Raw experimental gene expression data (CEL files) for Ovarian, Colon, Liver and Kidney datasets were downloaded from the Barcode human transcriptome repository (Gene Expression Barcode, http://barcode.luhs.org/), and for the SCZ and AD datasets they were downloaded from the NCBI GEO omnibus (GEO, http://www.ncbi.nlm.nih.gov/geo) and Stanley Medical Research Institute Online Genomics Database (SMRI, https://www.stanleygenomics.org: Online Resource 2). Importantly, each dataset corresponds to a collection of disease and control samples. For the analysis we filtered out the cases with too few disease/control cases (less than 9) and we only used those produced in the same platform (Affymetrix array GeneChip Human Genome U133 Plus 2.0), rendering information on 23,945 human genes. This technical platform has been widely used, and using the same platform on all data sets facilitates comparative studies and ameliorates potential experimental errors.

2.2 Methods

In order to study the stability of the PPIN in cancer, neurological and normal samples, we implemented an original method inspired by the well-known DSA approach that was customized to study neighbor-energy (nE). In this case, stability describes a network state that is not significantly altered, even when fundamental properties have changed or perturbations have been introduced. From the biological point of view, network instability could reflect a situation where mutations in a key protein involved in many interactions will alter several associated biological processes.

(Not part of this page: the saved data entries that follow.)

-- ==== Sys2Proof/Tests/Slice0.lean ====
section
/-! SUPPORT. Tests: the well-formedness smoke tests, the decoding of words written out in the spec, single steps on the
spec's own vectors (spec/95_test_vectors.md), and a state that meets the hypotheses of each statement. -/

namespace Sys2Proof.Tests

open Sys2Proof.Machine

set_option Elab.async false

/-- F1 of 95_test_vectors. -/
def f1 : List Byte :=
  [0x55, 0x1B, 0x04, 0x75, 0x09, 0xC3, 0xE0, 0x00, 0x00, 0x3F, 0x60, 0x00, 0x04, 0x20, 0x00, 0x01, 0x00, 0x40, 0x00,
    0x02, 0x10, 0x04, 0x03, 0x00, 0x04, 0xFA, 0xF0]

/-- F2 of 95_test_vectors. -/
def f2 : List Byte := [0x55, 0x0E, 0x04, 0x66, 0x09, 0x03, 0x4E, 0x06, 0xA0, 0x48, 0x08, 0x01, 0xC2, 0xE8]

/-- Reset with the bytes `b` in host memory from address `a` on. -/
def withBytes (a : Nat) (b : List Byte) : State := { State.reset with mem := Memory.writeBytes [] a b }

/-- F1 at 0x1000. -/
def s1 : State := withBytes 0x1000 f1

/-- F2 at 0x2000. -/
def s2 : State := withBytes 0x2000 f2

/-- Reset with channel 5 in the given state. -/
def withChan (buf : List Byte) (hint : Option Nat) : State :=
  { State.reset with chans := [(5, { buf := buf, hint := hint })] }

/-- Channel 5 after the first push of the spec's scenario W5. -/
def sWait : State := withChan (f2.take 8) (some 14)

/-- A state with the request `r` in flight. -/
def inFlight (s : State) (r : Request) : State := { s with request := some r }

/-- The response an outcome leaves pending. -/
def responseOf : Out → Option Response
  | .next t => t.response
  | .fault _ => none
  | .refused _ => none

/-- The host memory byte an outcome leaves at an address. -/
def byteAfter (a : Nat) : Out → Option Byte
  | .next t => some (t.mem.read a)
  | .fault _ => none
  | .refused _ => none

/-- The channel state an outcome leaves. -/
def chanAfter (c : Nat) : Out → Option Chan
  | .next t => some (t.getChan c)
  | .fault _ => none
  | .refused _ => none

/-- An OK response. -/
def okWith (p : Payload) : Option Response := some { status := .ok, payload := p }

/-- A fault response. -/
def faultWith (e : Status) : Option Response := some { status := e, payload := .empty }

/-! ### Well-formedness: each check refuses an ill-formed term -/

theorem test_wf_base_too_wide : (Instr.fcValid (2 ^ 32) 0).wf Params.suggested = false := by decide
theorem test_wf_chan_too_wide : (Instr.raFlush 2048).wf Params.suggested = false := by decide
theorem test_wf_data_beyond_k : (Instr.raPush 5 1 [0, 0]).wf Params.suggested = false := by decide
theorem test_wf_data_beyond_lanes : (Instr.raPush 5 100 (List.replicate 65 0)).wf Params.suggested = false := by decide +kernel
theorem test_fits_base_too_wide : (Request.mk 0 (2 ^ 32) 0 0 []).fits Params.suggested = false := by decide
theorem test_fits_chan_too_wide : (Request.mk 0 0 0 2048 []).fits Params.suggested = false := by decide
theorem test_fits_data_too_long : (Request.mk 0 0 0 0 (List.replicate 65 0)).fits Params.suggested = false := by decide +kernel
theorem test_legal_suggested : Params.suggested.legal := by decide
theorem test_legal_addr_narrow : ¬ { Params.suggested with addrW := 15 }.legal := by decide
theorem test_legal_frag_small : ¬ { Params.suggested with fragMax := 8 }.legal := by decide
theorem test_legal_frag_large : ¬ { Params.suggested with fragMax := 65536, accCap := 100000 }.legal := by decide
theorem test_legal_cap_small : ¬ { Params.suggested with accCap := 1085 }.legal := by decide

/-! ### Decoding: every operation's word as 30_encoding R100, R101 and 40_codec write it -/

theorem test_decode_rd_sof : decodeTableWord 32 0x00000001 = some (.fcRdSof 0 0) := by decide
theorem test_decode_rd_len : decodeTableWord 32 0x00000101 = some (.fcRdLen 0 0) := by decide
theorem test_decode_rd_hcrc : decodeTableWord 32 0x00000201 = some (.fcRdHcrc 0 0) := by decide
theorem test_decode_rd_sender : decodeTableWord 32 0x00000301 = some (.fcRdSender 0 0) := by decide
theorem test_decode_rd_receiver : decodeTableWord 32 0x00000401 = some (.fcRdReceiver 0 0) := by decide
theorem test_decode_rd_seq : decodeTableWord 32 0x00000501 = some (.fcRdSeq 0 0) := by decide
theorem test_decode_rd_flags : decodeTableWord 32 0x00000601 = some (.fcRdFlags 0 0) := by decide
theorem test_decode_rd_is_ack : decodeTableWord 32 0x00000701 = some (.fcRdIsAck 0 0) := by decide
theorem test_decode_rd_need_ack : decodeTableWord 32 0x00000801 = some (.fcRdNeedAck 0 0) := by decide
theorem test_decode_rd_enc : decodeTableWord 32 0x00000901 = some (.fcRdEnc 0 0) := by decide
theorem test_decode_rd_cmdset : decodeTableWord 32 0x00000A01 = some (.fcRdCmdset 0 0) := by decide
theorem test_decode_rd_cmdid : decodeTableWord 32 0x00000B01 = some (.fcRdCmdid 0 0) := by decide
theorem test_decode_rd_pcrc : decodeTableWord 32 0x00000C01 = some (.fcRdPcrc 0 0) := by decide
theorem test_decode_wr_sof : decodeTableWord 32 0x00550002 = some (.fcWrSof 0x0055 0 0) := by decide
theorem test_decode_wr_len : decodeTableWord 32 0x001B0102 = some (.fcWrLen 0x001B 0 0) := by decide
theorem test_decode_wr_hcrc : decodeTableWord 32 0x00750202 = some (.fcWrHcrc 0x0075 0 0) := by decide
theorem test_decode_wr_sender : decodeTableWord 32 0x00090302 = some (.fcWrSender 0x0009 0 0) := by decide
theorem test_decode_wr_receiver : decodeTableWord 32 0x00C30402 = some (.fcWrReceiver 0x00C3 0 0) := by decide
theorem test_decode_wr_seq : decodeTableWord 32 0x00E00502 = some (.fcWrSeq 0x00E0 0 0) := by decide
theorem test_decode_wr_flags : decodeTableWord 32 0x00A00602 = some (.fcWrFlags 0x00A0 0 0) := by decide
theorem test_decode_wr_is_ack : decodeTableWord 32 0x00010702 = some (.fcWrIsAck 0x0001 0 0) := by decide
theorem test_decode_wr_need_ack : decodeTableWord 32 0x00010802 = some (.fcWrNeedAck 0x0001 0 0) := by decide
theorem test_decode_wr_enc : decodeTableWord 32 0x00050902 = some (.fcWrEnc 0x0005 0 0) := by decide
theorem test_decode_wr_cmdset : decodeTableWord 32 0x003F0A02 = some (.fcWrCmdset 0x003F 0 0) := by decide
theorem test_decode_wr_cmdid : decodeTableWord 32 0x00600B02 = some (.fcWrCmdid 0x0060 0 0) := by decide
theorem test_decode_wr_pcrc : decodeTableWord 32 0xF0FA0C02 = some (.fcWrPcrc 0xF0FA 0 0) := by decide
theorem test_decode_valid : decodeTableWord 32 0x00000003 = some (.fcValid 0 0) := by decide
theorem test_decode_finh : decodeTableWord 32 0x00000004 = some (.fcFinh 0 0) := by decide
theorem test_decode_finp : decodeTableWord 32 0x00000005 = some (.fcFinp 0 0) := by decide
theorem test_decode_payload : decodeTableWord 32 0x00000006 = some (.fcPayload 0 0) := by decide
theorem test_decode_scan : decodeTableWord 32 0x00000010 = some (.scan 0 0) := by decide
theorem test_decode_push : decodeTableWord 32 0x00090020 = some (.raPush 0 9 []) := by decide
theorem test_decode_flush : decodeTableWord 32 0x00000021 = some (.raFlush 0) := by decide
theorem test_decode_status : decodeTableWord 32 0x00000022 = some (.raStatus 0) := by decide
theorem test_decode_reset : decodeTableWord 32 0x00000030 = some .blkReset := by decide

/-- V-FC36 to V-FC39, V-RA19: words the block refuses, each by its own name. -/
theorem test_decode_refusals :
    decode (tableRequest 32 0x00000D01) = .error .reservedFsel ∧ decode (tableRequest 32 0x00001001) = .error .rsvNotZero ∧
      decode (tableRequest 32 0x00010003) = .error .immNotZero ∧ decode (tableRequest 32 0x00000007) = .error .reservedOpc ∧
      decode (tableRequest 32 0x00090120) = .error .fselNotZero := ⟨rfl, rfl, rfl, rfl, rfl⟩

/-- The operands come from the record's fields, and data beyond `k` is ignored (30_encoding R98). -/
theorem test_decode_operands :
    decode { cw := 0x00020020#32, base := 7, vlen := 9, chan := 5, data := [1, 2, 3] } = .ok (.raPush 5 2 [1, 2]) := rfl

/-- The written form of an operation (30_encoding R108): `RA.PUSH 5, ..` with the bytes between braces. -/
theorem test_asm_push : (asm (.raPush 5 3 [0xAB, 0x01])).toList =
    "RA.PUSH 5, ".toList ++ Char.ofNat 123 :: "ab 01 00".toList ++ [Char.ofNat 125] := by decide +kernel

A filtered PPIN (Sect. 2.2.1), and preprocessed and normalized gene expression data (Sect. 2.2.3) for three different conditions (cancer, normal and neurological disorders), were the inputs for our approach (Sect. 2.2.4). A scheme of the workflow is presented in Fig. 1, where preprocessing and filtering are clearly represented as two separate modules.
Fig. 1

Flow chart of the overall study

2.2.1 Protein–protein interaction network filtering

Data from the PINA network were filtered by requiring experimental evidence for PPIs, removing redundancy and self-interactions, as well as interactions involving proteins that were not from Homo sapiens. Thus, we only considered those interactions between proteins that were also detected in the Human Genome U133 Plus 2.0 microarray platform. The resulting filtered PINA network contains 10,650 proteins with 63,119 interactions. Each node denotes a protein encoded by a gene and each edge denotes an interaction between two proteins (Fig. 2a).
Fig. 2

a Filtered PPIN. b Preprocessed and normalized gene expression data. c Representation of the nodes in a PPIN sub-network and application of the algorithm to a PPIN sub-network

2.2.2 Sub-network related to the synaptic vesicle cycle

A sub-network of proteins encoded by genes related to the synaptic vesicle cycle was analyzed, retrieving proteins in the synaptic vesicle (SV) cycle from the KEGG pathway (http://www.genome.jp/dbget-bin/www_bget?pathway:hsa04721, version September 2014). The number of genes involved in the SV cycle pathway are 63, and 50 out of 63 genes were detected in microarrays. The resulting sub-network contains 50 proteins and 3815 interactions.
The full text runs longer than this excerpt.